» **PROBLEM DETAILS**
The answer must be every line of the data that holds the word "stale".
===== DATA IN THIS EXERCISE
-- ==== Sys2Proof/Laws/State.lean ====
section
/-! SUPPORT. What each update of the state leaves alone: one lemma per field per update. -/

namespace Sys2Proof.Machine

/-! `State.drawn` changes only draws. -/

@[simp] theorem drawn_cfg (s : State) : (s.drawn).cfg = s.cfg := rfl
@[simp] theorem drawn_x (s : State) : (s.drawn).x = s.x := rfl
@[simp] theorem drawn_f (s : State) : (s.drawn).f = s.f := rfl
@[simp] theorem drawn_pc (s : State) : (s.drawn).pc = s.pc := rfl
@[simp] theorem drawn_priv (s : State) : (s.drawn).priv = s.priv := rfl
@[simp] theorem drawn_fflags (s : State) : (s.drawn).fflags = s.fflags := rfl
@[simp] theorem drawn_frm (s : State) : (s.drawn).frm = s.frm := rfl
@[simp] theorem drawn_mstatus (s : State) : (s.drawn).mstatus = s.mstatus := rfl
@[simp] theorem drawn_mtvec (s : State) : (s.drawn).mtvec = s.mtvec := rfl
@[simp] theorem drawn_mscratch (s : State) : (s.drawn).mscratch = s.mscratch := rfl
@[simp] theorem drawn_mepc (s : State) : (s.drawn).mepc = s.mepc := rfl
@[simp] theorem drawn_mcause (s : State) : (s.drawn).mcause = s.mcause := rfl
@[simp] theorem drawn_mtval (s : State) : (s.drawn).mtval = s.mtval := rfl
@[simp] theorem drawn_stvec (s : State) : (s.drawn).stvec = s.stvec := rfl
@[simp] theorem drawn_sscratch (s : State) : (s.drawn).sscratch = s.sscratch := rfl
@[simp] theorem drawn_sepc (s : State) : (s.drawn).sepc = s.sepc := rfl
@[simp] theorem drawn_scause (s : State) : (s.drawn).scause = s.scause := rfl
@[simp] theorem drawn_stval (s : State) : (s.drawn).stval = s.stval := rfl
@[simp] theorem drawn_jvt (s : State) : (s.drawn).jvt = s.jvt := rfl
@[simp] theorem drawn_reservation (s : State) : (s.drawn).reservation = s.reservation := rfl
@[simp] theorem drawn_stale (s : State) : (s.drawn).stale = s.stale := rfl
@[simp] theorem drawn_mem (s : State) : (s.drawn).mem = s.mem := rfl

/-! `State.drawnIf` changes only draws. -/

@[simp] theorem drawnIf_cfg (s : State) (b : Bool) : (s.drawnIf b).cfg = s.cfg := by cases b <;> rfl
@[simp] theorem drawnIf_x (s : State) (b : Bool) : (s.drawnIf b).x = s.x := by cases b <;> rfl
@[simp] theorem drawnIf_f (s : State) (b : Bool) : (s.drawnIf b).f = s.f := by cases b <;> rfl
@[simp] theorem drawnIf_pc (s : State) (b : Bool) : (s.drawnIf b).pc = s.pc := by cases b <;> rfl
@[simp] theorem drawnIf_priv (s : State) (b : Bool) : (s.drawnIf b).priv = s.priv := by cases b <;> rfl
@[simp] theorem drawnIf_fflags (s : State) (b : Bool) : (s.drawnIf b).fflags = s.fflags := by cases b <;> rfl
@[simp] theorem drawnIf_frm (s : State) (b : Bool) : (s.drawnIf b).frm = s.frm := by cases b <;> rfl
@[simp] theorem drawnIf_mstatus (s : State) (b : Bool) : (s.drawnIf b).mstatus = s.mstatus := by cases b <;> rfl
@[simp] theorem drawnIf_mtvec (s : State) (b : Bool) : (s.drawnIf b).mtvec = s.mtvec := by cases b <;> rfl
@[simp] theorem drawnIf_mscratch (s : State) (b : Bool) : (s.drawnIf b).mscratch = s.mscratch := by cases b <;> rfl
@[simp] theorem drawnIf_mepc (s : State) (b : Bool) : (s.drawnIf b).mepc = s.mepc := by cases b <;> rfl
@[simp] theorem drawnIf_mcause (s : State) (b : Bool) : (s.drawnIf b).mcause = s.mcause := by cases b <;> rfl
@[simp] theorem drawnIf_mtval (s : State) (b : Bool) : (s.drawnIf b).mtval = s.mtval := by cases b <;> rfl
@[simp] theorem drawnIf_stvec (s : State) (b : Bool) : (s.drawnIf b).stvec = s.stvec := by cases b <;> rfl
@[simp] theorem drawnIf_sscratch (s : State) (b : Bool) : (s.drawnIf b).sscratch = s.sscratch := by cases b <;> rfl
@[simp] theorem drawnIf_sepc (s : State) (b : Bool) : (s.drawnIf b).sepc = s.sepc := by cases b <;> rfl
@[simp] theorem drawnIf_scause (s : State) (b : Bool) : (s.drawnIf b).scause = s.scause := by cases b <;> rfl
@[simp] theorem drawnIf_stval (s : State) (b : Bool) : (s.drawnIf b).stval = s.stval := by cases b <;> rfl
@[simp] theorem drawnIf_jvt (s : State) (b : Bool) : (s.drawnIf b).jvt = s.jvt := by cases b <;> rfl
@[simp] theorem drawnIf_reservation (s : State) (b : Bool) : (s.drawnIf b).reservation = s.reservation := by cases b <;> rfl
@[simp] theorem drawnIf_stale (s : State) (b : Bool) : (s.drawnIf b).stale = s.stale := by cases b <;> rfl
@[simp] theorem drawnIf_mem (s : State) (b : Bool) : (s.drawnIf b).mem = s.mem := by cases b <;> rfl

/-! `State.advance` changes only pc. -/

@[simp] theorem advance_cfg (s : State) (n : Nat) : (s.advance n).cfg = s.cfg := rfl
@[simp] theorem advance_x (s : State) (n : Nat) : (s.advance n).x = s.x := rfl
@[simp] theorem advance_f (s : State) (n : Nat) : (s.advance n).f = s.f := rfl
@[simp] theorem advance_priv (s : State) (n : Nat) : (s.advance n).priv = s.priv := rfl
@[simp] theorem advance_fflags (s : State) (n : Nat) : (s.advance n).fflags = s.fflags := rfl
@[simp] theorem advance_frm (s : State) (n : Nat) : (s.advance n).frm = s.frm := rfl
@[simp] theorem advance_mstatus (s : State) (n : Nat) : (s.advance n).mstatus = s.mstatus := rfl
@[simp] theorem advance_mtvec (s : State) (n : Nat) : (s.advance n).mtvec = s.mtvec := rfl
@[simp] theorem advance_mscratch (s : State) (n : Nat) : (s.advance n).mscratch = s.mscratch := rfl
@[simp] theorem advance_mepc (s : State) (n : Nat) : (s.advance n).mepc = s.mepc := rfl
@[simp] theorem advance_mcause (s : State) (n : Nat) : (s.advance n).mcause = s.mcause := rfl
@[simp] theorem advance_mtval (s : State) (n : Nat) : (s.advance n).mtval = s.mtval := rfl
@[simp] theorem advance_stvec (s : State) (n : Nat) : (s.advance n).stvec = s.stvec := rfl
@[simp] theorem advance_sscratch (s : State) (n : Nat) : (s.advance n).sscratch = s.sscratch := rfl
@[simp] theorem advance_sepc (s : State) (n : Nat) : (s.advance n).sepc = s.sepc := rfl
@[simp] theorem advance_scause (s : State) (n : Nat) : (s.advance n).scause = s.scause := rfl
@[simp] theorem advance_stval (s : State) (n : Nat) : (s.advance n).stval = s.stval := rfl
@[simp] theorem advance_jvt (s : State) (n : Nat) : (s.advance n).jvt = s.jvt := rfl
@[simp] theorem advance_reservation (s : State) (n : Nat) : (s.advance n).reservation = s.reservation := rfl
@[simp] theorem advance_stale (s : State) (n : Nat) : (s.advance n).stale = s.stale := rfl
@[simp] theorem advance_mem (s : State) (n : Nat) : (s.advance n).mem = s.mem := rfl
@[simp] theorem advance_draws (s : State) (n : Nat) : (s.advance n).draws = s.draws := rfl

/-! `State.setX` changes only x. -/

@[simp] theorem setX_cfg (s : State) (r : RegIdx) (v : Word) : (s.setX r v).cfg = s.cfg := by unfold State.setX; split <;> rfl
@[simp] theorem setX_f (s : State) (r : RegIdx) (v : Word) : (s.setX r v).f = s.f := by unfold State.setX; split <;> rfl
@[simp] theorem setX_pc (s : State) (r : RegIdx) (v : Word) : (s.setX r v).pc = s.pc := by unfold State.setX; split <;> rfl
@[simp] theorem setX_priv (s : State) (r : RegIdx) (v : Word) : (s.setX r v).priv = s.priv := by unfold State.setX; split <;> rfl
@[simp] theorem setX_fflags (s : State) (r : RegIdx) (v : Word) : (s.setX r v).fflags = s.fflags := by unfold State.setX; split <;> rfl
@[simp] theorem setX_frm (s : State) (r : RegIdx) (v : Word) : (s.setX r v).frm = s.frm := by unfold State.setX; split <;> rfl
@[simp] theorem setX_mstatus (s : State) (r : RegIdx) (v : Word) : (s.setX r v).mstatus = s.mstatus := by unfold State.setX; split <;> rfl
@[simp] theorem setX_mtvec (s : State) (r : RegIdx) (v : Word) : (s.setX r v).mtvec = s.mtvec := by unfold State.setX; split <;> rfl
@[simp] theorem setX_mscratch (s : State) (r : RegIdx) (v : Word) : (s.setX r v).mscratch = s.mscratch := by unfold State.setX; split <;> rfl
@[simp] theorem setX_mepc (s : State) (r : RegIdx) (v : Word) : (s.setX r v).mepc = s.mepc := by unfold State.setX; split <;> rfl
@[simp] theorem setX_mcause (s : State) (r : RegIdx) (v : Word) : (s.setX r v).mcause = s.mcause := by unfold State.setX; split <;> rfl
@[simp] theorem setX_mtval (s : State) (r : RegIdx) (v : Word) : (s.setX r v).mtval = s.mtval := by unfold State.setX; split <;> rfl
@[simp] theorem setX_stvec (s : State) (r : RegIdx) (v : Word) : (s.setX r v).stvec = s.stvec := by unfold State.setX; split <;> rfl
@[simp] theorem setX_sscratch (s : State) (r : RegIdx) (v : Word) : (s.setX r v).sscratch = s.sscratch := by unfold State.setX; split <;> rfl
@[simp] theorem setX_sepc (s : State) (r : RegIdx) (v : Word) : (s.setX r v).sepc = s.sepc := by unfold State.setX; split <;> rfl
@[simp] theorem setX_scause (s : State) (r : RegIdx) (v : Word) : (s.setX r v).scause = s.scause := by unfold State.setX; split <;> rfl
@[simp] theorem setX_stval (s : State) (r : RegIdx) (v : Word) : (s.setX r v).stval = s.stval := by unfold State.setX; split <;> rfl
@[simp] theorem setX_jvt (s : State) (r : RegIdx) (v : Word) : (s.setX r v).jvt = s.jvt := by unfold State.setX; split <;> rfl
@[simp] theorem setX_reservation (s : State) (r : RegIdx) (v : Word) : (s.setX r v).reservation = s.reservation := by unfold State.setX; split <;> rfl
@[simp] theorem setX_stale (s : State) (r : RegIdx) (v : Word) : (s.setX r v).stale = s.stale := by unfold State.setX; split <;> rfl
@[simp] theorem setX_mem (s : State) (r : RegIdx) (v : Word) : (s.setX r v).mem = s.mem := by unfold State.setX; split <;> rfl
@[simp] theorem setX_draws (s : State) (r : RegIdx) (v : Word) : (s.setX r v).draws = s.draws := by unfold State.setX; split <;> rfl

/-! `State.writeX` changes only x, pc. -/

@[simp] theorem writeX_cfg (s : State) (n : Nat) (r : RegIdx) (v : Word) : (s.writeX n r v).cfg = s.cfg := by simp [State.writeX]
@[simp] theorem writeX_f (s : State) (n : Nat) (r : RegIdx) (v : Word) : (s.writeX n r v).f = s.f := by simp [State.writeX]
@[simp] theorem writeX_priv (s : State) (n : Nat) (r : RegIdx) (v : Word) : (s.writeX n r v).priv = s.priv := by simp [State.writeX]
@[simp] theorem writeX_fflags (s : State) (n : Nat) (r : RegIdx) (v : Word) : (s.writeX n r v).fflags = s.fflags := by simp [State.writeX]
@[simp] theorem writeX_frm (s : State) (n : Nat) (r : RegIdx) (v : Word) : (s.writeX n r v).frm = s.frm := by simp [State.writeX]
@[simp] theorem writeX_mstatus (s : State) (n : Nat) (r : RegIdx) (v : Word) : (s.writeX n r v).mstatus = s.mstatus := by simp [State.writeX]
@[simp] theorem writeX_mtvec (s : State) (n : Nat) (r : RegIdx) (v : Word) : (s.writeX n r v).mtvec = s.mtvec := by simp [State.writeX]
@[simp] theorem writeX_mscratch (s : State) (n : Nat) (r : RegIdx) (v : Word) : (s.writeX n r v).mscratch = s.mscratch := by simp [State.writeX]
@[simp] theorem writeX_mepc (s : State) (n : Nat) (r : RegIdx) (v : Word) : (s.writeX n r v).mepc = s.mepc := by simp [State.writeX]
@[simp] theorem writeX_mcause (s : State) (n : Nat) (r : RegIdx) (v : Word) : (s.writeX n r v).mcause = s.mcause := by simp [State.writeX]
@[simp] theorem writeX_mtval (s : State) (n : Nat) (r : RegIdx) (v : Word) : (s.writeX n r v).mtval = s.mtval := by simp [State.writeX]
@[simp] theorem writeX_stvec (s : State) (n : Nat) (r : RegIdx) (v : Word) : (s.writeX n r v).stvec = s.stvec := by simp [State.writeX]
@[simp] theorem writeX_sscratch (s : State) (n : Nat) (r : RegIdx) (v : Word) : (s.writeX n r v).sscratch = s.sscratch := by simp [State.writeX]
@[simp] theorem writeX_sepc (s : State) (n : Nat) (r : RegIdx) (v : Word) : (s.writeX n r v).sepc = s.sepc := by simp [State.writeX]
@[simp] theorem writeX_scause (s : State) (n : Nat) (r : RegIdx) (v : Word) : (s.writeX n r v).scause = s.scause := by simp [State.writeX]
@[simp] theorem writeX_stval (s : State) (n : Nat) (r : RegIdx) (v : Word) : (s.writeX n r v).stval = s.stval := by simp [State.writeX]
@[simp] theorem writeX_jvt (s : State) (n : Nat) (r : RegIdx) (v : Word) : (s.writeX n r v).jvt = s.jvt := by simp [State.writeX]
@[simp] theorem writeX_reservation (s : State) (n : Nat) (r : RegIdx) (v : Word) : (s.writeX n r v).reservation = s.reservation := by simp [State.writeX]
@[simp] theorem writeX_stale (s : State) (n : Nat) (r : RegIdx) (v : Word) : (s.writeX n r v).stale = s.stale := by simp [State.writeX]
@[simp] theorem writeX_mem (s : State) (n : Nat) (r : RegIdx) (v : Word) : (s.writeX n r v).mem = s.mem := by simp [State.writeX]
@[simp] theorem writeX_draws (s : State) (n : Nat) (r : RegIdx) (v : Word) : (s.writeX n r v).draws = s.draws := by simp [State.writeX]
==========
» **TASK ANSWER**
@[simp] theorem drawn_stale (s : State) : (s.drawn).stale = s.stale := rfl
@[simp] theorem drawnIf_stale (s : State) (b : Bool) : (s.drawnIf b).stale = s.stale := by cases b <;> rfl
@[simp] theorem advance_stale (s : State) (n : Nat) : (s.advance n).stale = s.stale := rfl
@[simp] theorem setX_stale (s : State) (r : RegIdx) (v : Word) : (s.setX r v).stale = s.stale := by unfold State.setX; split <;> rfl
@[simp] theorem writeX_stale (s : State) (n : Nat) (r : RegIdx) (v : Word) : (s.writeX n r v).stale = s.stale := by simp [State.writeX]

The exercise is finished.